I do love Fowler's work. But I have to say I found this book a disappointment.

The story concerns the members of a Jane Austen book club--five women and one man--who meet to discuss the books. The structure is thus roughly divided into six months, and each month one of the people leads the discussion while Fowler interweaves that person's life story into the discussion, often punctuated by quotes from Austen's books. The prose is good, with a few eye-blinks (My favorite line, from the Jocelyn section: "We are not the saints dogs are, but mothers are expected to come a close second." One of the eye-blinks, during Prudie's section: "Lisa was a sweet girl who wanted to be liked by everyone. With luck she would survive until college, when being likable became a plausible path to that." To what?)--but the tone, overall, stays the same.

Kelly Link is acknowledged as a beta-reader; when I read the third section, and found yet again the tone was still the same, I realized the tone, the structural weaving, all made me feel like this story was somehow channeling Kelly Link. There are times when Link, at least to my eye, seems to impose a monotone voice on her wonderful structural experiments.

The real problem, I realized, was arrived at during that same Prudie section, when we had quotes from Mansfield Park interspersed through the text. Sometimes the quote seemed to echo back from the text, most of the time it didn't, but either way, every single quote, all of them known so very well I could peg them immediately, forced my mind back into the far more vivid imagery, characters, varying tone, of Austen's work. These constant plunges back into MP finally unmoored me from this story and I kept struggling against the urge to put this book down and reread MP; I realized, after yet again consciously disengaging myself from MP and resolutely finding my place on the page that the club people had yet to come to life for me, subsumed as they were by Austen's novels constantly reinvoked.

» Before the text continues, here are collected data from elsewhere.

-- ==== Sys2Proof/Laws/Step.lean ====
section
/-! SUPPORT. What one step can do, said once: statements about a next state start here. -/

namespace Sys2Proof.Machine

/-- A word the host issues is issued to an idle block. -/
theorem State.issued_phase {s : State} {w : CmdWord} (h : s.issued = some w) : s.phase = [] := by
  unfold State.issued at h
  split at h <;> simp_all

/-- A step that takes a word from the port. -/
theorem step_word_cases {s t : State} {w : CmdWord} (hf : fetch s = fetchWord w s) (h : step s = .next t) :
    (∃ i, decode (.command w) = .ok i ∧ exec i s.takeHost = .next t) ∨
      (∃ e, decode (.command w) = .error e ∧ t = illegalCommand w s.takeHost) := by
  unfold step at h
  rw [hf] at h
  unfold fetchWord at h
  cases hd : decode (.command w) with
  | ok i => exact .inl ⟨i, rfl, by simpa [hd] using h⟩
  | error e => exact .inr ⟨e, rfl, by simpa [hd] using h.symm⟩

/-- Everything a step that answers a next state can have done: hardware reset, going on with the running command,
waiting, dropping a word that waits for an OK that did not come, running a command, or refusing a word that is none. -/
theorem step_next_cases {s t : State} (h : step s = .next t) :
    (∃ rest, s.env.host = .rst :: rest ∧ t = hardReset s.takeReset) ∨
    (s.phase ≠ [] ∧ t = resume s) ∨
    (s.phase = [] ∧ s.env.host = [] ∧ t = s) ∨
    (s.phase = [] ∧ s.issued = none ∧ t = s.takeHost) ∨
    (∃ w, s.issued = some w ∧
      ((∃ i, decode (.command w) = .ok i ∧ exec i s.takeHost = .next t) ∨
       (∃ e, decode (.command w) = .error e ∧ t = illegalCommand w s.takeHost))) := by
  cases hh : s.env.host with
  | nil =>
    cases hp : s.phase with
    | nil => exact .inr (.inr (.inl ⟨rfl, rfl, by simpa [step, fetch, hh, hp] using h.symm⟩))
    | cons m ms => exact .inr (.inl ⟨by simp, by simpa [step, fetch, hh, hp] using h.symm⟩)
  | cons ev rest =>
    cases hp : s.phase with
    | cons m ms =>
      cases ev with
      | rst => exact .inl ⟨rest, rfl, by simpa [step, fetch, hh] using h.symm⟩
      | cmd w => exact .inr (.inl ⟨by simp, by simpa [step, fetch, hh, hp] using h.symm⟩)
      | cmdIfOk w => exact .inr (.inl ⟨by simp, by simpa [step, fetch, hh, hp] using h.symm⟩)
    | nil =>
      cases ev with
      | rst => exact .inl ⟨rest, rfl, by simpa [step, fetch, hh] using h.symm⟩
      | cmd w =>
        refine .inr (.inr (.inr (.inr ⟨w, by simp [State.issued, hh, hp], step_word_cases (by simp [fetch, hh, hp]) h⟩)))
      | cmdIfOk w =>
        by_cases hr : s.resp.status = Status.ok.code
        · refine .inr (.inr (.inr (.inr ⟨w, by simp [State.issued, hh, hp, hr], step_word_cases (by simp [fetch, hh, hp, hr]) h⟩)))
        · refine .inr (.inr (.inr (.inl ⟨rfl, by simp [State.issued, hh, hp, hr], ?_⟩)))
          simpa [step, fetch, hh, hp, hr] using h.symm

end Sys2Proof.Machine
end

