theorem execInit_refused {s : State} {arg : Byte} (hidle : s.phase = []) (hlife : s.life = .unconstructed)
    (hlegal : addressLegal arg = false) : execInit arg s = .next { s with resp := ⟨2, arg.setWidth 64⟩ } := by
  rw [execInit_unconstructed arg hlife, whenIdle_idle _ hidle, whenLegal_refused _ hidle hlegal]

/-- Settles O16: each bound is the refusal of the command's own legality test, and a refused argument ends the command
before its work (`execInit_refused` for INIT, `whenReady_whenLegal_refused` for the others). -/
theorem rejectedArgumentsChangeNothing : Obligations.RejectedArgumentsChangeNothing := by
  intro s arg hidle
  refine ⟨fun hlife harg => ?init, fun hready harg => ?oversampling, fun hready h0 h1 h3 => ?mode,
    fun hready harg => ?standby, fun hready harg => ?filter, fun hready harg => ?coeff⟩
  case init => exact execInit_refused hidle hlife (addressLegal_eq_false.mpr harg)
  case oversampling =>
    have hlegal := oversamplingLegal_eq_false.mpr harg
    exact ⟨whenReady_whenLegal_refused _ hidle hready hlegal, whenReady_whenLegal_refused _ hidle hready hlegal,
      whenReady_whenLegal_refused _ hidle hready hlegal⟩
  case mode => exact whenReady_whenLegal_refused _ hidle hready (modeLegal_eq_false.mpr ⟨h0, h1, h3⟩)
  case standby => exact whenReady_whenLegal_refused _ hidle hready (standbyLegal_eq_false.mpr harg)
  case filter => exact whenReady_whenLegal_refused _ hidle hready (filterLegal_eq_false.mpr harg)
  case coeff => exact whenReady_whenLegal_refused _ hidle hready (coeffIndexLegal_eq_false.mpr harg)

end Sys2Proof.Machine
end

section
/-! PROOFS. Decode and encode (spec/30_encoding.md R80 to R83, R86, R92, R97): the two halves of a command word, and the
fields of a register byte. -/

namespace Sys2Proof

@[simp] theorem opOf_commandWord (op arg : Byte) : opOf (commandWord op arg) = op :=
  BitVec.extractLsb'_append_eq_left

@[simp] theorem argOf_commandWord (op arg : Byte) : argOf (commandWord op arg) = arg :=
  BitVec.extractLsb'_append_eq_right

theorem commandWord_opOf_argOf (w : CmdWord) : commandWord (opOf w) (argOf w) = w :=
  BitVec.extractLsb'_append_extractLsb' (len := 8)

@[simp] theorem noArg_zero (i : Instr) : noArg 0#8 i = .ok i := rfl

theorem noArg_eq_ok {arg : Byte} {i j : Instr} : noArg arg i = .ok j ↔ arg = 0 ∧ i = j := by
  unfold noArg
  split <;> simp_all

/-! ## The fields of a register byte -/

/-- Bits 7:5 of `tttpppmm` (R81, R82). -/
@[simp] theorem fields332_high (t p : BitVec 3) (m : BitVec 2) : (t ++ p ++ m).extractLsb' 5 3 = t :=
  (BitVec.extractLsb'_append_eq_of_le (by decide)).trans BitVec.extractLsb'_append_eq_left

/-- Bits 4:2 of `tttpppmm` (R81, R82). -/
@[simp] theorem fields332_middle (t p : BitVec 3) (m : BitVec 2) : (t ++ p ++ m).extractLsb' 2 3 = p :=
  (BitVec.extractLsb'_append_eq_of_le (by decide)).trans BitVec.extractLsb'_append_eq_right

/-- Bits 1:0 of `tttpppmm` (R81, R82). -/
@[simp] theorem fields332_low (t p : BitVec 3) (m : BitVec 2) : (t ++ p ++ m).extractLsb' 0 2 = m :=
  BitVec.extractLsb'_append_eq_right

/-- R80. -/
theorem decodeRegWrite_ctrlHum (h : BitVec 3) :
    decodeRegWrite 0xF2 ((0 : BitVec 5) ++ h) = .ok (.regCtrlHum h) := by
  have hzero : ((0 : BitVec 5) ++ h).extractLsb' 3 5 = 0 := BitVec.extractLsb'_append_eq_left
  have hh : ((0 : BitVec 5) ++ h).extractLsb' 0 3 = h := BitVec.extractLsb'_append_eq_right
  exact (if_pos hzero).trans (congrArg (fun x => Except.ok (Instr.regCtrlHum x)) hh)

/-- R81. -/
theorem decodeRegWrite_ctrlMeas (t p : BitVec 3) (m : BitVec 2) :
    decodeRegWrite 0xF4 (t ++ p ++ m) = .ok (.regCtrlMeas t p m) :=
  congrArg Except.ok (by rw [fields332_high, fields332_middle, fields332_low])

/-- R82. -/
theorem decodeRegWrite_config (sb f : BitVec 3) :
    decodeRegWrite 0xF5 (sb ++ f ++ (0 : BitVec 2)) = .ok (.regConfig sb f) :=
  (if_pos (fields332_low sb f 0)).trans (congrArg Except.ok (by rw [fields332_high, fields332_middle]))
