-- ==== Sys2Proof/Syntax.lean ====
section
/-! DEFINITION. The instructions and events of the machine: one constructor per row of spec/opcode_table.json.
An encoded row is a Brynrid or slice-extension instruction (spec/02 R44-R48, spec/10 R242); a row without an
encoding is a step of the part (spec/95): its constructor has no operands, as its row has no fields, and the packet,
place or agent that the step is about stands in the state (`Event`). -/

namespace Sys2Proof
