/-- A reply to a registration of a block in flight: the handle goes to the targets and the arming waits for commit; a
refusal faults; if the block is gone the reservation is given back (R123, R132). -/
def Act.registered (w : WatchReg) (h : Handle) (cause value : Nat) : Act :=
  .read fun s =>
    let l := w.issuer
    match s.blockAt l w.epoch with
    | none => .cancelWatch l h true false
    | some b =>
      .seq (.block l fun x => { x with out := x.out.filter fun n => n != w.slot })
        (if b.fault.isSome then .cancelWatch l h true false
        else if cause ≠ 0 then .raise l w.epoch w.slot cause 0 w.gauge
        else
          let noSlot := w.kind == .listen && !(s.polder l).listenRoom
          if noSlot then .seq (.cancelWatch l h true false) (.raise l w.epoch w.slot 0x13 0 w.gauge)
          else
            let op : CommitOp := .watch w h (if h.gen = 0 then some value else none)
            let word (i : Nat) : Nat := w.words.getD i 0
            let slot : ListenSlot :=
              { handle := h, owner := l, thread := (s.ctx l).thread, place := w.arg, src := word 0, dst := word 1, cls := bits (word 2) 21 20,
                len := bits (word 2) 19 0 + 1, mirror := word 3, pasid := w.pasid, part := w.part,
                sup := (s.ctx l).sup, armed := false, running := false, pendingV := 0, nowV := 0, removed := false }
            .all [
              .when (w.kind == .listen) (.polder l fun q => { q with listens := q.listens ++ [slot] }),
              (if w.kind = .launch then .skip else .block l fun x => { x with acts := x.acts ++ [(w.slot, op)] }),
              (if w.kind = .launch then .block l fun x => { x with acts := x.acts.map fun a => (a.1, match a.2 with
                  | .launch r _ => if a.1 = w.slot then .launch r (some h) else a.2
                  | o => o) }
                else .skip),
              .deliver l w.epoch w.slot 0 (.val (w64 (s.handleWord h)))
                ((b.instrAt w.slot).elim [] targetsOf),
              .wake l, .settle l w.epoch])

/-- `WATCH_ARM` at the owner: the entry is armed, and satisfied at once where the gauge already reaches the threshold
(R123); a listen is notified of a value written since its registration (R132). An entry that its owner has lost while it was reserved is answered
dry (R127, R133), and so is one that the owner keeps for an absent partition (notes/assumptions 158). -/
def Act.arm (w : WatchReg) (h : Handle) : Act :=
  .read fun s =>
    let d := s.way h.owner w.issuer
    match (s.polder h.owner).watches.find? fun x => x.idx == h.entry && x.gen == h.gen && !x.armed with
    | none =>
      if w.kind = .listen then .event d (.listenNotification w.issuer.toPolder h 0 true)
      else .event d (.watchSatisfactionArrival ⟨w, h, none⟩)
    | some x =>
      let v := s.num x.key 8
      let set (f : WatchEntry → WatchEntry) : Act := .polder h.owner fun q => { q with
        watches := q.watches.map fun y => if y.idx = h.entry then f y else y }
      if x.reg.kind = .listen then
        if v ≠ x.reg.thr ∧ 0 < v then
          .seq (set fun y => { y with armed := true, last := v }) (.event d (.listenNotification w.issuer.toPolder h v false))
        else set fun y => { y with armed := true }
      else if watchMet x.reg v then
        .seq (.polder h.owner fun q => { q with watches := q.watches.filter fun y => y.idx != h.entry })
          (.event d (.watchSatisfactionArrival ⟨x.reg, h, some v⟩))
      else set fun y => { y with armed := true }
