-- ==== Sys2Proof/Machine/Messages.lean ====
section
/-! DEFINITION. Messages on their way: reply words (spec/09 R210, R220), the network interface (R219, R221), the table that decides the fate
of a message at its core (spec/20 R398-R400), slice messages (spec/18 R367), and forwarding (spec/16 R345). -/

namespace Sys2Proof.Machine

/-! ## Reply words (R210) -/

/-- Write one reply with a code: the count rises by one and watches are evaluated (R210). A reply word in the workspace of a context that is not DORMANT is
not written (R63; notes/assumptions 151). -/
def Act.writeReply (p : Place) (code : Nat) : Act :=
  .read fun s => .when (!s.workspaceHit p 8)
    (.writeLines p (bytesOf 8 (((natOfBytes ((s.placeBytes p 8).getD []) / 256 + 1) % 2 ^ 56) * 256 + code % 256)))

/-- `REPLY_ARRIVAL` (R210). -/
def execReplyArrival (s : State) : Host.Outcome State Fault Refusal :=
  match s.cur with
  | .replyArrival _ p code => done (.writeReply p code) s
  | _ => .next s

/-- Send a reply to the sender of a message; one without a reply word is discarded (R220), and none reaches an owner that the loss of a link or of
power separates from here (R353). -/
def Act.reply (src : Loc) (m : Message) (code : Nat) : Act :=
  .read fun s => match m.reply with
    | some p => .when (!s.severed src p.owner) (.event (8 + s.way src p.owner) (.replyArrival src p code))
    | none => .skip

/-! ## Fields of a message (R219) -/

/-- Channel of a message. -/
def msgChan (m : Message) : Nat := bits m.w0 63 62
/-- Partition of the sender. -/
def msgPart (m : Message) : Nat := bits m.w1 23 20
/-- An accepted message is reported when `ack` is 1 (R220). -/
def Act.ack (src : Loc) (m : Message) : Act := .when (bit m.w0 57) (.reply src m 0)

/-- The core that a message names (R209). -/
def State.messageCore (s : State) (d : Nat) (m : Message) : Loc := (s.tidLoc d m.dest).toCore

/-- The byte of slice handler memory that a message's `hb` names at polder `p`, if it is a slice message (R367). -/
def sliceByte (p : Loc) (m : Message) : Option Nat :=
  let base := imageBase (msgPart m) + p.pidx * 2 ^ 41 + 0x800000
  let hb := bits m.w0 56 0
  if base ≤ hb ∧ hb < base + 0x20000 then some (hb - base) else none

/-- The sender of a message, by the `stid` in its header (R219). -/
def State.senderOf (s : State) (d : Nat) (m : Message) : Loc := s.tidLoc d (bits m.w1 47 24)

/-- Put a message on the fabric: to the core or the slice that it names, or a FOREIGN or DRY reply where it cannot go (R221, R352,
R367, R462). `src` is the sender. -/
def Act.transmit (src : Loc) (m : Message) : Act :=
  .read fun s =>
    let c := s.messageCore src.dev m
    let back (code : Nat) : Act := match m.reply with
      | some p => .event 8 (.replyArrival src p code)
      | none => .skip
    if !s.routed src c (msgPart m) then back 3
    else if s.isDry src c.toPolder then back 4
    else .event (8 + s.way src c) (if (sliceByte c m).isSome then .sliceMessageArrival c.toPolder m else .messageArrival c m)

/-! ## Mailboxes (R398-R400) -/

/-- The slots usable in a channel of a core (R398). -/
def State.mailLimit (s : State) (c : Loc) (chan : Nat) : Nat :=
  let v := bits ((s.polder c).limits.getD c.core 0#64).toNat (5 * chan + 4) (5 * chan)
  if v = 0 ∨ 16 < v then 16 else v

/-- A slot of a channel is free within its limit; a message that waits for a move notice or a migration holds one too (R345, R399). -/
def State.mailRoom (s : State) (c : Loc) (chan : Nat) : Bool :=
  let k := s.core c
  let waiting := (k.forwards.map fun f => (f.waiting.filter fun m => msgChan m == chan).length).sum
  decide ((k.mail.filter fun m => m.chan == chan).length + waiting < s.mailLimit c chan)

/-- Take a message into a slot (R399). -/
def Act.mailIn (c : Loc) (m : Message) : Act :=
  .seq (.core c fun k => { k with mail := k.mail ++ [⟨msgChan m, m, false⟩] }) (.offerWork c)

/-- The bytes of a cell of the spillway message ring (R394). -/
def messageCell (m : Message) : List Byte :=
  let body := bytesOf 8 m.w0 ++ bytesOf 8 m.w1 ++ m.payload.flatMap fun w => bytesOf 8 w.toNat
  sliceBytes body 0 80 ++ bytesOf 8 m.dest ++ bytesOf 8 m.pasid ++ List.replicate 32 0#8

/-- What a unit of the polder does in the memory of a partition that is absent from it, whose own second-tier pages it then uses (R323, R347). -/
def Act.inPart (p : Loc) (part : Nat) (a : Act) : Act :=
  .read fun s =>
    if (s.polder p).part = some part then a
    else .all [.polder p fun q => { q with part := some part }, a, .polder p fun q => { q with part := (s.polder p).part }]

/-- Do `a` on the contexts and cores of a partition of the polder of `p`: the resident ones, or those that shadow storage holds while the partition is absent
(R346, R347); nothing where the partition is not defined there. -/
def Act.asResident (p : Loc) (part : Nat) (a : Act) : Act :=
  .read fun s =>
    let mine (l : Loc) : Bool := l.toPolder == p.toPolder
    let drop : Act := .fx (.forget mine fun _ => false)
    let put (xs : List (Loc × Context)) (ys : List (Loc × CoreState)) : Act :=
      .all [drop, .each xs fun x => .ctx x.1 fun _ => x.2, .each ys fun x => .core x.1 fun _ => x.2]
    if (s.polder p).part = some part then a
    else match (s.polder p).saves.find? fun v => v.part == part with
      | none => .skip
      | some v => .all [
          put v.ctxs v.cores,
          .polder p fun q => { q with part := some part },
          a,
          .read fun t => .polder p fun q => { q with
            part := (s.polder p).part
            saves := q.saves.map fun x =>
              if x.part = part then { x with ctxs := t.ctxs.filter fun y => mine y.1, cores := t.cores.filter fun y => mine y.1 } else x },
          put (s.ctxs.filter fun y => mine y.1) (s.cores.filter fun y => mine y.1)]

/-- Write a message to the spillway message ring of the context at `l`, which holds `c`, or refuse it FULL (R347, R399). -/
def Act.spillMessage (l : Loc) (c : Context) (m : Message) : Act :=
  .inPart l (msgPart m) (.read fun s =>
    if s.ringRoom l c 0x10 256 0 = .room then
      .seq (.ringPush l c.spillBase 0x10 0x8000 128 256 (messageCell m)) (.ack l m)
    else .seq (.count l 0x3A0) (.reply l m 1))

/-- A context as a swapped-out partition left it (R346). -/
def State.savedCtx (s : State) (l : Loc) (part : Nat) : Option Context :=
  ((s.polder l).saves.find? fun v => v.part == part).bind fun v => (v.ctxs.find? fun x => x.1 == l).map fun x => x.2

/-- A message is refused with a code, counted where R401 has a counter. -/
def Act.refuse (c : Loc) (m : Message) (code : Nat) : Act :=
  .all [.when (code == 1) (.count c 0x3A0), .when (code == 2) (.count c 0x3A8), .reply c m code]

/-- The forwarding entry of a context of a core: that of the thread that left it last. -/
def CoreState.forwardOf (k : CoreState) (l : Loc) : Option Forward := (k.forwards.filter fun f => f.old == l).getLast?

/-- The forwarding entry of a context for the thread that it says is at `place`. -/
def CoreState.entryVia (k : CoreState) (l place : Loc) : Option Forward :=
  (k.forwards.find? fun f => f.old == l && f.place == place).orElse fun _ => k.forwardOf l

/-- Change a forwarding entry of a core. -/
def Act.forwardEntry (l : Loc) (e : Option Forward) (f : Forward → Forward) : Act :=
  .core l fun k => { k with forwards := k.forwards.map fun x => if e = some x then f x else x }

/-- Send a message on, unchanged, to a thread's new place; a dry place refuses it (R345, R352). -/
def Act.forward (src place : Loc) (m : Message) : Act :=
  .read fun s => if s.isDry src place.toPolder then .reply src m 4
    else .event (8 + s.way src place) (.messageArrival place.toCore { m with fwd := some place })

/-- The partition of a polder is resident, or a swap to it is saved (R347). -/
def State.partDefined (s : State) (p : Loc) (part : Nat) : Bool :=
  (s.polder p).part == some part || (s.polder p).saves.any fun v => v.part == part

/-- A channel takes a message that arrives: a slot is free within its limit, and no replayed message waits for one (R399, R400). -/
def State.mailTakes (s : State) (c : Loc) (m : Message) : Bool :=
  s.mailRoom c (msgChan m) && !(s.core c).unmailed.any fun w => msgChan w == msgChan m

/-- The fate of a message for a context that is DORMANT (R345, R399). -/
def Act.dormantFate (c l : Loc) (m : Message) : Act :=
  .read fun s =>
    let fwd := (s.core c).forwardOf l
    let hold : Act := if s.mailTakes c m then
        .seq (.ack c m) (.forwardEntry l fwd fun f => { f with waiting := f.waiting ++ [m] })
      else .refuse c m 1
    match (s.ctx l).reserved, fwd with
    | some (.migration _), _ => hold
    | _, some f =>
      if m.fwd.isSome then .refuse c m 2
      else if f.moved then hold
      else .forward c f.place m
    | _, none => .refuse c m 2

/-- The fate of a message at its destination core, by R399's table; a polder that is dry to the sender refuses it (R352). The context that a message for an
absent partition names is the one that shadow storage holds (R346). -/
def Act.messageFate (c : Loc) (m : Message) : Act :=
  .read fun s =>
    let named := bit m.dest 24 || m.fwd.isSome
    let l : Loc := m.fwd.getD { c with ctx := bits m.dest 2 0 }
    let absent := (s.polder c).part != some (msgPart m)
    if s.isDry (s.senderOf c.dev m) c.toPolder then .reply c m 4
    else if !s.partDefined c (msgPart m) then .refuse c m 3
    else if named then .asResident c (msgPart m) (.read fun t =>
      let x := t.ctx l
      if x.state = 0#3 then .dormantFate c l m
      else if x.state = 3#3 ∨ x.state = 4#3 ∨ absent then .spillMessage l x m
      else if t.mailTakes c m then .seq (.ack c m) (.mailIn c m)
      else .refuse c m 1)
    else if absent then .refuse c m 1
    else if s.mailTakes c m then .seq (.ack c m) (.mailIn c m)
    else .refuse c m 1

/-- `MESSAGE_ARRIVAL` (R399). -/
def execMessageArrival (s : State) : Host.Outcome State Fault Refusal :=
  match s.cur with
  | .messageArrival c m => done (.messageFate c m) s
  | _ => .next s

/-! ## Slice messages (R367) -/

/-- A message for a handler of a set: FOREIGN without a valid set or outside its region, FULL past 16 slots, else an event (R367,
R368); a polder that has become dry to the sender refuses it (R352). -/
def Act.sliceMessage (p : Loc) (m : Message) : Act :=
  .read fun s =>
    if s.isDry (s.senderOf p.dev m) p then .reply p m 4
    else match s.setOf p (msgPart m), sliceByte p m with
    | some set, some o =>
      if !(decide (s.setBase p set ≤ o) && decide (o < s.setBase p set + s.setLen p set)) then .reply p m 3
      else if 16 ≤ ((s.polder p).events.filter fun e => e.set == set && e.msg.isSome).length then .seq (.count p 0x3A0) (.reply p m 1)
      else .all [
        .ack p m,
        .polder p fun q => { q with
          eventOrder := q.eventOrder + 1
          events := q.events ++ [⟨set, 0, q.eventOrder, o, false, 0, 0, 0, some m, m.pasid⟩] },
        .pokeSlice p]
    | _, _ => .reply p m 3

/-- `SLICE_MESSAGE_ARRIVAL` (R367). -/
def execSliceMessageArrival (s : State) : Host.Outcome State Fault Refusal :=
  match s.cur with
  | .sliceMessageArrival p m => done (.sliceMessage p m) s
  | _ => .next s

end Sys2Proof.Machine
end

Was it that sameness of tone? Was it the fact that we get glimpses, and only glimpses, into the subsidiary women far more than the men? Was it that I was unable to perceive a meta-structure, a direction? I don't know, but finally it felt as if this book was cleverly following the patterns of fireflies while a glorious fire snapped and fooshed and radiated heat right behind them, constantly engaging not just my eye but all my senses while I tried to keep my eye on the fireflies.

I did enjoy the book discussions, but always found them far too brief, and that suggests to me that maybe I would have liked this book a lot more if I hadn't been so familiar with Austen. If, say, this had been The Virginia Woolf Book Club as it's been years since I read Woolf's fiction, preferring as I do her essays. The book discussions gradually became more interesting to me than the backstories, and I found myself wanting to argue with the characters instead of read their backgrounds. I could see that Fowler was trying to show us how their backgrounds informed their opinions of Austen.

She gives us a heads-up on her theme right with the very first line: Each of us has a private Austen, echoing Martin Amis's wonderful quote: Jane Austen is weirdly capable of keeping everybody busy. The moralists, the Eros-and-Agape people, the Marxists, the Freudians, the Jungians, the semioticians, the deconstructors--all find an adventure playground in six samey novels about middle-class provincials. And for every generation of critics, and readers, her fiction effortlessly renews itself . . .

Ah, the quotes. Finally, these were the best part of the book for me.

At the end, Fowler gives a precis of the novels (leaving out Lady Susan which I found odd, as Northanger and Persuasion were also unpublished by Austen during her lifetime, so that can't be her criteria) and those, frankly, drove me nuts. In that playful tone she reduces complexities to bald statements. Henry then falls in love with shy Fanny. She refuses the advantageous match and, as punishment, is sent back to her parents. "As punishment." No, that's not right. Not even remotely right, it skews the story and reduces Fanny to a mere victim and the Mansfield family into mere villains. Blech.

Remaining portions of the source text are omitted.